## Given information
Start of Block

/-- What the mnemonic token is (R71). -/
inductive MnemonicToken where
  | known (op : Op) (size : Size)
  | suffixedControl
  | unknown
deriving DecidableEq, Repr

/-- Steps 2 to 4 of R71, for a token that is no base mnemonic. -/
def classifySuffixed (t : Text) : MnemonicToken :=
  match t.getLast?.bind suffixSize, baseOp t.dropLast with
  | some size, some op => if isDataOp op then .known op size else .suffixedControl
  | _, _ => .unknown

/-- R71: an exact base mnemonic first, then a stem with a suffix. -/
def classify (t : Text) : MnemonicToken :=
  match baseOp t with
  | some op => .known op .l
  | none => classifySuffixed t

/-- The mnemonic token of a line (R70). -/
def mnemonicToken (line : Text) : Text := (line.dropWhile isSpace).takeWhile (fun c => !isSpace c)

/-- Everything after the mnemonic token (R70). -/
def operandText (line : Text) : Text := (line.dropWhile isSpace).dropWhile (fun c => !isSpace c)

/-! ### Operand tokens (R75) -/

/-- The single quote, `'`. -/
def quoteChar : Char := Char.ofNat 39

/-- The backslash. -/
def backslash : Char := Char.ofNat 92

/-- R75's split. `depth` counts open parentheses, `quoted` says that a quote is open, and `cur` is the current token in
reverse. White space is dropped, but for white space between quotes (log entry 9). -/
def splitTokens (depth : Nat) (quoted : Bool) (cur : Text) : Text → List Text
  | [] => [cur.reverse]
  | c :: cs =>
    if c = quoteChar then splitTokens depth (!quoted) (c :: cur) cs
    else if quoted then splitTokens depth quoted (c :: cur) cs
    else if isSpace c then splitTokens depth quoted cur cs
    else if c = ',' then
      if depth = 0 then cur.reverse :: splitTokens 0 false [] cs
      else splitTokens depth quoted (c :: cur) cs
    else if c = '(' then splitTokens (depth + 1) quoted (c :: cur) cs
    else if c = ')' then splitTokens (depth - 1) quoted (c :: cur) cs
    else splitTokens depth quoted (c :: cur) cs

/-- The operand tokens of an operand text: none for a blank text, and an empty token is malformed (R75). -/
def operandTokens (rest : Text) : Except Check (List Text) :=
  let tokens := splitTokens 0 false [] rest
  if tokens = [[]] then .ok []
  else if tokens.any List.isEmpty then .error .emptyToken
  else .ok tokens

/-! ### Literals (R78, R79) -/

def hexValue (c : Char) : Option Nat :=
  let n := c.toNat
  if 48 ≤ n ∧ n ≤ 57 then some (n - 48)
  else if 97 ≤ n ∧ n ≤ 102 then some (n - 87)
  else if 65 ≤ n ∧ n ≤ 70 then some (n - 55)
  else none

/-- A digit of the given radix, 2, 10 or 16. -/
def digitValue (radix : Nat) (c : Char) : Option Nat :=
  match hexValue c with
  | some d => if d < radix then some d else none
  | none => none

/-- The number a run of digits writes, continuing from `acc`. -/
def parseDigits (radix : Nat) (acc : Nat) : Text → Option Nat
  | [] => some acc
  | c :: cs =>
    match digitValue radix c with
    | some d => parseDigits radix (acc * radix + d) cs
    | none => none

/-- A run of at least one digit. -/
def parseRun (radix : Nat) (t : Text) : Option Nat :=
  if t.isEmpty then none else parseDigits radix 0 t

/-- `dec | '0x' hex-digits | '0b' bin-digits`, `dec` without a leading zero (R78). -/
def parseMagnitude (t : Text) : Option Nat :=
  match t with
  | [] => none
  | [c] => digitValue 10 c
  | c :: c' :: ds =>
    if c = '0' then
      if c' = 'x' then parseRun 16 ds
      else if c' = 'b' then parseRun 2 ds
      else none
    else parseRun 10 (c :: c' :: ds)
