/-- R150: 4 bytes below `SP`, whatever the declared size; `SP` drops by 4 modulo 2^32. -/
def Obligations.PushStoresAFourByteSlot : Prop :=
  ∀ (s : State) (size : Size) (src : Operand),
    let a := s.cells.sp - 4
    (Readable s size src → SlotAccessible s a →
      exec (.push size src) s =
        .next { s with
          mem := dwordStored s.mem a.toNat (operandValue s size src)
          cells := { s.cells with sp := a }
          flags := flagsAfter .push s
          pc := s.pc + 1 }) ∧
    (∀ m, src = .mem m → ¬ Accessible s size m → exec (.push size src) s = .fault (accessFault s size m)) ∧
    (Readable s size src → ¬ SlotAccessible s a → exec (.push size src) s = .fault (.outOfBounds a 4))

/-- R151: the 4 bytes at `SP` to the operand, at the operand's width; then `SP` rises by 4. -/
def Obligations.PopLoadsAFourByteSlot : Prop :=
  ∀ (s : State) (size : Size) (dst : Dest),
    (SlotAccessible s s.cells.sp → Writable s size dst →
      let u := destStored s size dst (dwordAt s.mem s.cells.sp.toNat)
      exec (.pop size dst) s =
        .next { u with cells := { u.cells with sp := s.cells.sp + 4 }, flags := flagsAfter .pop s, pc := s.pc + 1 }) ∧
    (¬ SlotAccessible s s.cells.sp → exec (.pop size dst) s = .fault (.outOfBounds s.cells.sp 4)) ∧
    (∀ m, dst = .mem m → SlotAccessible s s.cells.sp → ¬ Accessible s size m →
      exec (.pop size dst) s = .fault (accessFault s size m))

/-- R160: Equal and Zero say whether the AND of the operands is 0; the other flags are cleared; no operand is written. -/
def Obligations.TestSetsEqualAndZeroFromTheAnd : Prop :=
  ∀ (s : State) (size : Size) (src dst : Operand),
    (Readable s size src → Readable s size dst →
      exec (.test size src dst) s =
        .next { s with
          flags := zeroOnly (operandValue s size dst &&& operandValue s size src)
          pc := s.pc + 1 }) ∧
    (∀ m, src = .mem m → ¬ Accessible s size m → exec (.test size src dst) s = .fault (accessFault s size m)) ∧
    (∀ m, dst = .mem m → Readable s size src → ¬ Accessible s size m →
      exec (.test size src dst) s = .fault (accessFault s size m))

/-- R161: all eight flags, from the signed and the unsigned order of the two 32-bit values. -/
def Obligations.CmpSetsTheEightRelations : Prop :=
  ∀ (s : State) (size : Size) (src dst : Operand),
    (Readable s size src → Readable s size dst →
      let x := operandValue s size src
      let d := operandValue s size dst
      exec (.cmp size src dst) s =
        .next { s with
          flags := {
            l := decide (d.toInt < x.toInt)
            le := decide (d.toInt ≤ x.toInt)
            e := decide (d = x)
            ge := decide (d.toInt ≥ x.toInt)
            g := decide (d.toInt > x.toInt)
            a := decide (d.toNat > x.toNat)
            ae := decide (d.toNat ≥ x.toNat)
            z := decide (d = x) }
          pc := s.pc + 1 }) ∧
    (∀ m, src = .mem m → ¬ Accessible s size m → exec (.cmp size src dst) s = .fault (accessFault s size m)) ∧
    (∀ m, dst = .mem m → Readable s size src → ¬ Accessible s size m →
      exec (.cmp size src dst) s = .fault (accessFault s size m))

/-- R170 to R180: `jmp` always jumps; each conditional jump jumps exactly when its flag, or its flag's negation for `jne` and
`jnz`, holds, and falls through otherwise. -/
def Obligations.JumpsFollowTheirFlag : Prop :=
  ∀ (s : State) (t : Nat),
    exec (.jmp t) s = .next { s with pc := t } ∧
    exec (.jl t) s = .next { s with pc := if s.flags.l = true then t else s.pc + 1 } ∧
    exec (.jle t) s = .next { s with pc := if s.flags.le = true then t else s.pc + 1 } ∧
    exec (.je t) s = .next { s with pc := if s.flags.e = true then t else s.pc + 1 } ∧
    exec (.jge t) s = .next { s with pc := if s.flags.ge = true then t else s.pc + 1 } ∧
    exec (.jg t) s = .next { s with pc := if s.flags.g = true then t else s.pc + 1 } ∧
    exec (.ja t) s = .next { s with pc := if s.flags.a = true then t else s.pc + 1 } ∧
    exec (.jae t) s = .next { s with pc := if s.flags.ae = true then t else s.pc + 1 } ∧
    exec (.jne t) s = .next { s with pc := if s.flags.e = false then t else s.pc + 1 } ∧
    exec (.jz t) s = .next { s with pc := if s.flags.z = true then t else s.pc + 1 } ∧
    exec (.jnz t) s = .next { s with pc := if s.flags.z = false then t else s.pc + 1 }

/-- R181: the full 32-bit `ecx`, modulo 2^32. -/
def Obligations.LoopDecrementsEcxAndJumpsUnlessZero : Prop :=
  ∀ (s : State) (t : Nat),
    exec (.loop t) s =
      .next { s with
        cells := { s.cells with c := s.cells.c - 1 }
        pc := if s.cells.c = 1 then s.pc + 1 else t }

/-- R182: an internal call stores the return index in a new slot and jumps; an external call only advances. -/
def Obligations.CallPushesTheReturnIndex : Prop :=
  ∀ (s : State) (t : Nat) (name : Label),
    let a := s.cells.sp - 4
    (SlotAccessible s a →
      exec (.call (.internal t)) s =
        .next { s with
          mem := dwordStored s.mem a.toNat (BitVec.ofNat 32 (s.pc + 1))
          cells := { s.cells with sp := a }
          pc := t }) ∧
    (¬ SlotAccessible s a → exec (.call (.internal t)) s = .fault (.outOfBounds a 4)) ∧
    exec (.call (.external name)) s = .next { s with pc := s.pc + 1 }

/-- R183: the popped index, or the end of the program when it is no index of it. -/
def Obligations.RetPopsTheReturnIndex : Prop :=
  ∀ (s : State),
    (SlotAccessible s s.cells.sp →
      exec .ret s =
        .next { s with
          cells := { s.cells with sp := s.cells.sp + 4 }
          pc := if (dwordAt s.mem s.cells.sp.toNat).toNat < s.program.code.length
                then (dwordAt s.mem s.cells.sp.toNat).toNat else s.program.code.length }) ∧
    (¬ SlotAccessible s s.cells.sp → exec .ret s = .fault (.outOfBounds s.cells.sp 4))

/-- R184. -/
def Obligations.IntOnlyAdvances : Prop :=
  ∀ (s : State) (imm : Word), exec (.int imm) s = .next { s with pc := s.pc + 1 }

/-! ### Pairs of instructions (W5, W6, R226) -/

/-- W5 (44_stack.md): `push %eax` and then `pop %ebx` leaves `ebx` equal to what `eax` held and `SP` unchanged; in general,
for every readable source and every full-width register but `esp`. -/
def Obligations.PushThenPopMovesTheValue : Prop :=
  ∀ (s : State) (size size' : Size) (src : Operand) (v : View), Memory.wf s.mem = true → Readable s size src →
    SlotAccessible s (s.cells.sp - 4) → widthOf v = 32 → v ≠ .esp →
    ∃ t u, exec (.push size src) s = .next t ∧ exec (.pop size' (.reg v)) t = .next u ∧
      getCell u.cells (slotOf v) = operandValue s size src ∧ u.cells.sp = s.cells.sp ∧ u.pc = s.pc + 2

/-- W6 (46_control_flow.md): an internal `call` and then `ret` returns to the instruction after the call, with `SP` as before
it. The return index lies in the program, or is its end. -/
def Obligations.CallThenRetReturns : Prop :=
  ∀ (s : State) (target : Nat), Memory.wf s.mem = true → SlotAccessible s (s.cells.sp - 4) →
    s.pc < s.program.code.length → s.program.code.length ≤ 2147483647 →
    ∃ t u, exec (.call (.internal target)) s = .next t ∧ t.pc = target ∧ exec .ret t = .next u ∧
      u.pc = s.pc + 1 ∧ u.cells = s.cells

/-- R226, R178, R180: after any data instruction that `FLAG_CLEAR_SET` holds (and that is no flag producer), only `jne`, `jnz`
and `jmp` are taken, whatever a comparison before it found. -/
def Obligations.FlagClearHidesTheComparison : Prop :=
  ∀ (s t : State) (i : Instr) (k : Nat), opOf i ∈ plainDataOps → opOf i ∈ s.params.flagClearSet → exec i s = .next t →
    exec (.jne k) t = .next { t with pc := k } ∧ exec (.jnz k) t = .next { t with pc := k } ∧
    ∀ j ∈ [Instr.jl k, .jle k, .je k, .jge k, .jg k, .ja k, .jae k, .jz k], exec j t = .next { t with pc := t.pc + 1 }

/-! ### Frames -/

/-- The frame of every instruction that writes one destination (R25, R27, R52): nothing but the destination's own bits of
its cell, or its bytes in memory, and the flags and `pc`, which other statements treat. -/
def Obligations.DestinationWritersChangeOnlyTheDestination : Prop :=
  ∀ (s t : State) (size : Size) (src : Operand) (m : MemRef) (dst : Dest), Memory.wf s.mem = true →
    ∀ i ∈ [Instr.mov size src dst, .add size src dst, .sub size src dst, .or size src dst, .xor size src dst,
        .and size src dst, .inc size dst, .dec size dst, .shl size src dst, .shr size src dst, .sar size src dst,
        .lea size m dst],
      exec i s = .next t → OnlyDest s t size dst

/-- The frame of `mul` and `div` (R27, R141, R142): memory, every cell but A and D (for size 1 every cell but A), and the bits
of those two above the pair's views keep their values. -/
def Obligations.MulDivChangeOnlyTheAccumulatorPair : Prop :=
  ∀ (s t : State) (size : Size) (src : Operand), ∀ i ∈ [Instr.mul size src, .div size src], exec i s = .next t →
    SameElse s t ∧ SameBytes s.mem t.mem ∧
    (∀ slot, slot ≠ .a → slot ≠ .d → getCell t.cells slot = getCell s.cells slot) ∧
    (size = .b → t.cells.d = s.cells.d) ∧
    (size ≠ .l → ∀ n, 16 ≤ n → n < 32 →
      t.cells.a.getLsbD n = s.cells.a.getLsbD n ∧ t.cells.d.getLsbD n = s.cells.d.getLsbD n)

/-- The frame of the stack instructions (R27, R56, R104, R150, R151, R182, R183): push and an internal call change `SP` and the
4 bytes of the slot below it; pop changes `SP` and its destination; ret changes `SP` only. The two control instructions keep
the flags. -/
def Obligations.StackInstructionsChangeOnlySpAndTheirSlot : Prop :=
  ∀ (s t : State) (size : Size) (src : Operand) (dst : Dest) (k : Nat), Memory.wf s.mem = true →
    (∀ i ∈ [Instr.push size src, .call (.internal k)], exec i s = .next t →
      SameElse s t ∧ (∀ slot, slot ≠ .sp → getCell t.cells slot = getCell s.cells slot) ∧
      SameOutside s.mem t.mem (s.cells.sp - 4).toNat 4) ∧
    (exec (.call (.internal k)) s = .next t → t.flags = s.flags) ∧
    (exec (.pop size dst) s = .next t →
      SameElse s t ∧
      match dst with
      | .reg v =>
        (∀ slot, slot ≠ slotOf v → slot ≠ .sp → getCell t.cells slot = getCell s.cells slot) ∧
        (slotOf v ≠ .sp → ∀ i, i < 32 → ¬ (offsetOf v ≤ i ∧ i < offsetOf v + widthOf v) →
          (getCell t.cells (slotOf v)).getLsbD i = (getCell s.cells (slotOf v)).getLsbD i) ∧
        SameBytes s.mem t.mem
      | .mem m =>
        (∀ slot, slot ≠ .sp → getCell t.cells slot = getCell s.cells slot) ∧
        SameOutside s.mem t.mem (addressOf s m) (bytesOf size)) ∧
    (exec .ret s = .next t →
      SameElse s t ∧ t.flags = s.flags ∧ SameBytes s.mem t.mem ∧
      ∀ slot, slot ≠ .sp → getCell t.cells slot = getCell s.cells slot)

/-- The frame of the comparisons and of the control instructions that store nothing (R27, R104, R160, R161, R170 to R184):
test and cmp change flags and `pc` only, loop changes `ecx` and `pc` only, the others change `pc` only. -/
def Obligations.ComparesAndJumpsStoreNothing : Prop :=
  ∀ (s t : State) (size : Size) (a b : Operand) (k : Nat) (name : Label) (imm : Word),
    (∀ i ∈ [Instr.test size a b, .cmp size a b], exec i s = .next t →
      SameElse s t ∧ t.cells = s.cells ∧ SameBytes s.mem t.mem ∧ t.pc = s.pc + 1) ∧
    (exec (.loop k) s = .next t →
      SameElse s t ∧ t.flags = s.flags ∧ SameBytes s.mem t.mem ∧
      ∀ slot, slot ≠ .c → getCell t.cells slot = getCell s.cells slot) ∧
    (∀ i ∈ [Instr.jmp k, .jl k, .jle k, .je k, .jge k, .jg k, .ja k, .jae k, .jne k, .jz k, .jnz k,
        .call (.external name), .int imm], exec i s = .next t → OnlyPc s t)

/-- R104, R30: what each instruction does to the eight flags: a control instruction keeps them all; a data instruction that
is no producer clears them all or keeps them all, as `FLAG_CLEAR_SET` says; inc, dec and test clear the six relations and
give Equal and Zero one value; cmp's are R161's. -/
def Obligations.FlagsChangeOnlyAsTheClearAndTheProducersSay : Prop :=
  ∀ (s t : State) (i : Instr), exec i s = .next t →
    (isDataOp (opOf i) = false → t.flags = s.flags) ∧
    (opOf i ∈ plainDataOps → t.flags = flagsAfter (opOf i) s) ∧
    (opOf i ∈ [Op.inc, .dec, .test] → ∃ z, t.flags =
      { l := false, le := false, e := z, ge := false, g := false, a := false, ae := false, z := z }) ∧
    (opOf i ∈ [Op.inc, .dec, .test, .cmp] → t.flags.e = t.flags.z)

/-- R27: no instruction writes a cell but its destination's and those of its implicit uses. -/
def Obligations.OnlyNamedAndImplicitCellsAreWritten : Prop :=
  ∀ (s t : State) (i : Instr) (slot : Slot), exec i s = .next t → slot ∉ writtenSlots i →
    getCell t.cells slot = getCell s.cells slot

/-! ### The step -/

/-- R101, R105, R116, R225: where the line at `pc` decodes to an instruction, a step is that instruction's meaning; around
it, the step emits one trace event and ends the run when `pc = N`; a fault is taken in the state before the step. That the
trace is a list in the state is the model's choice (log entry 14). -/
def Obligations.StepRunsTheDecodedInstruction : Prop :=
  ∀ (s : State) (r : Record) (i : Instr), s.status = .running → Coherent s.params s.program →
    s.program.code[s.pc]? = some r → decodeLine s.params s.program.tables r.text = .ok (.known i) →
    (∀ t, exec i s = .next t →
      step s = .next { t with
        trace := t.trace ++ [{ pc := s.pc, kind := instrTraceKind i, hasMem := (operandsOf i).any isMem, text := r.text }]
        status := if t.pc = t.program.code.length then .halted else t.status }) ∧
    (∀ f, exec i s = .fault f →
      step s = .next { s with status := .faulted { fault := f, pc := s.pc, text := r.text } }) ∧
    ∀ q, exec i s ≠ .refused q

/-- R102, R116, R225: a line that contains the bypass pattern only advances `pc`, and is reported as bypassed; so is every
line whose record is Bypassed, which where `SpacedEsp` is `bypass` are more (log entry 11). The model's choices: that the event has no
memory operand (log entry 13), and that the trace is a list (log entry 14). -/
def Obligations.BypassedLineOnlyAdvances : Prop :=
  ∀ (s : State) (r : Record), s.status = .running → Coherent s.params s.program → s.program.code[s.pc]? = some r →
    containsText s.params.bypassPattern r.text = true ∨ r.kind = .bypassed →
    step s = .next { s with
      pc := s.pc + 1
      trace := s.trace ++ [{ pc := s.pc, kind := .bypassed, hasMem := false, text := r.text }]
      status := if s.pc + 1 = s.program.code.length then .halted else .running }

End of Block

## Directions for this task
Only the lines from the one containing "l := false, le" through the one containing "s ≠ .refused q" are to be retyped, both boundary lines included, with no other material.

## Answer to this exercise
      { l := false, le := false, e := z, ge := false, g := false, a := false, ae := false, z := z }) ∧
    (opOf i ∈ [Op.inc, .dec, .test, .cmp] → t.flags.e = t.flags.z)

/-- R27: no instruction writes a cell but its destination's and those of its implicit uses. -/
def Obligations.OnlyNamedAndImplicitCellsAreWritten : Prop :=
  ∀ (s t : State) (i : Instr) (slot : Slot), exec i s = .next t → slot ∉ writtenSlots i →
    getCell t.cells slot = getCell s.cells slot

/-! ### The step -/

/-- R101, R105, R116, R225: where the line at `pc` decodes to an instruction, a step is that instruction's meaning; around
it, the step emits one trace event and ends the run when `pc = N`; a fault is taken in the state before the step. That the
trace is a list in the state is the model's choice (log entry 14). -/
def Obligations.StepRunsTheDecodedInstruction : Prop :=
  ∀ (s : State) (r : Record) (i : Instr), s.status = .running → Coherent s.params s.program →
    s.program.code[s.pc]? = some r → decodeLine s.params s.program.tables r.text = .ok (.known i) →
    (∀ t, exec i s = .next t →
      step s = .next { t with
        trace := t.trace ++ [{ pc := s.pc, kind := instrTraceKind i, hasMem := (operandsOf i).any isMem, text := r.text }]
        status := if t.pc = t.program.code.length then .halted else t.status }) ∧
    (∀ f, exec i s = .fault f →
      step s = .next { s with status := .faulted { fault := f, pc := s.pc, text := r.text } }) ∧
    ∀ q, exec i s ≠ .refused q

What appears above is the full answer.